We are a market research company looking for an experienced Spark / Scala developer to work on a large-scale data pipeline. We currently have smaller tasks to start with but if it goes well, we will want to consider you for future projects and/or ongoing work.
Current Project: We currently have several S3 buckets with Aws Server access logs enabled. We want to be able to monitor and query easily for S3 download activity and data usage.
Currently, AWS writes files logs into small JSON files in a flat folder structure, which makes querying in tools like Athena or Redshift slow.
We would like to drop events not related to download activity, partition by date and convert to Parquet.

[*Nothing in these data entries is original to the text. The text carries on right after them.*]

-- ==== Sys2Proof/Tests/Slice0.lean ====
section
/-! SUPPORT. The model's own tests: expected values from the spec's encodings, examples and vectors (95_test_vectors.md), and
for each statement with hypotheses a state that meets them. -/

namespace Sys2Proof.Tests

open Sys2Proof Sys2Proof.Machine

/-- Parameters with the two open notes fixed, as the vectors do where they need a number, and `P_QCAP = 4`. -/
def params : Params where
  qcap := 4
  trkCap := 25
  defaultNote := 48#7
  zeroRefNote := 48#7
  initChannel := 1#5
  initOmni := false
  scClearsRs := true
  errResetsTracker := false
  feedPath := .queued

def clean : State := State.resetWith params
def cleanP : State := clean.withIssuer .P
def allHost : Callbacks := { noteOn := .host, noteOff := .host, cc := .host, pb := .host, rt := .host }

/-- A state in the middle of a message, every event to the host. -/
def midMessage (st : Byte) (d1 : Data7) : State :=
  clean.withD { clean.d with state := .await2, rs := st, cs := st, d1 := d1, exp := 2#2, cb := allHost }

/-- Two queued bytes, 0x90 in slot 3 and 0x3C in slot 0, and two held notes. -/
def sample : State :=
  (clean.withQ { mem := [(0, 0x3C#8), (3, 0x90#8)], wi := 1, ri := 3 }).withT
    { held := [{ note := 60#7, vel := 100#7 }, { note := 64#7, vel := 90#7 }], latched := 64#7 }

/-- A full queue: three of its four slots hold a byte. -/
def fullQueue : State :=
  clean.withQ { mem := [(0, 0x11#8), (1, 0x22#8), (2, 0x33#8)], wi := 3, ri := 0 }

def nextOf : Result → Option State
  | .next s => some s
  | .fault _ => none
  | .refused _ => none

theorem nextOf_eq {r : Result} {t : State} (h : nextOf r = some t) : r = .next t := by
  cases r <;> simp_all [nextOf]

/-- What a state after an instruction shows: the indices and the responses at C. -/
def queueView (r : Result) : Option (Nat × Nat × List RespWord) := (nextOf r).map (fun t => (t.q.wi, t.q.ri, t.portC.resp))
def decoderView (r : Result) : Option (ParseState × Byte × Byte × Data7 × Data7 × BitVec 2) :=
  (nextOf r).map (fun t => parseRegs t.d)
def eventsOf (r : Result) : Option (List Event) := (nextOf r).map (fun t => t.events)
def respOf (r : Result) : Option (List RespWord) := (nextOf r).map (fun t => t.portC.resp)
def trackerOf (r : Result) : Option Tracker := (nextOf r).map (fun t => t.t)
def faultOf (r : Result) : Option FaultRecord := (nextOf r).bind (fun t => t.fault)

/-! WellFormed: one ill-formed term for each bound of 30_encoding.md R90, and its neighbour that is well formed. -/

theorem test_illformed_channel_0 : (Instr.decSetChannel 0#8).wellFormed = false := by decide
theorem test_illformed_channel_17 : (Instr.decSetChannel 17#8).wellFormed = false := by decide
theorem test_illformed_omni_2 : (Instr.decSetOmni 2#8).wellFormed = false := by decide
theorem test_illformed_kind_5 : (Instr.decSetCallback 5#8 1#8).wellFormed = false := by decide
theorem test_illformed_target_3 : (Instr.decSetCallback 0#8 3#8).wellFormed = false := by decide
theorem test_illformed_tracker_cc : (Instr.decSetCallback 2#8 2#8).wellFormed = false := by decide
theorem test_illformed_note_on_128 : (Instr.trkNoteOn 128#8 1#8).wellFormed = false := by decide
theorem test_illformed_velocity_128 : (Instr.trkNoteOn 1#8 128#8).wellFormed = false := by decide
theorem test_illformed_note_off_128 : (Instr.trkNoteOff 128#8).wellFormed = false := by decide
theorem test_wellformed_bounds :
    (Instr.decSetChannel 1#8).wellFormed = true ∧ (Instr.decSetChannel 16#8).wellFormed = true ∧
      (Instr.decSetOmni 1#8).wellFormed = true ∧ (Instr.decSetCallback 1#8 2#8).wellFormed = true ∧
      (Instr.decSetCallback 4#8 1#8).wellFormed = true ∧ (Instr.trkNoteOn 127#8 127#8).wellFormed = true ∧
      (Instr.trkNoteOff 127#8).wellFormed = true := by decide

The task is to write a Spark Scala job that processes S3 JSON Log files stored in S3 and convert/sort/output these files to partitioned Parquet. It will drop columns and reparation based to create reasonably sized files for use in Athena.
Candidates must have:
- A lot of experience with the Apache Spark framework
- Proficient in Scala and Python programming languages
- Prior work with Parquet data format
- Strong bash, 'nix, and version control with GIT
We prefer candidates with experience in:
- Apache Spark Streaming, Flink, Storm, Heron, or a comparable stream processor
- Kafka, Kinesis, or a comparable message broker
- Airflow or a comparable scheduler
- Amazon Web Services (AWS)
- Communicate clearly (Slack, JIRA knowledge is a plus)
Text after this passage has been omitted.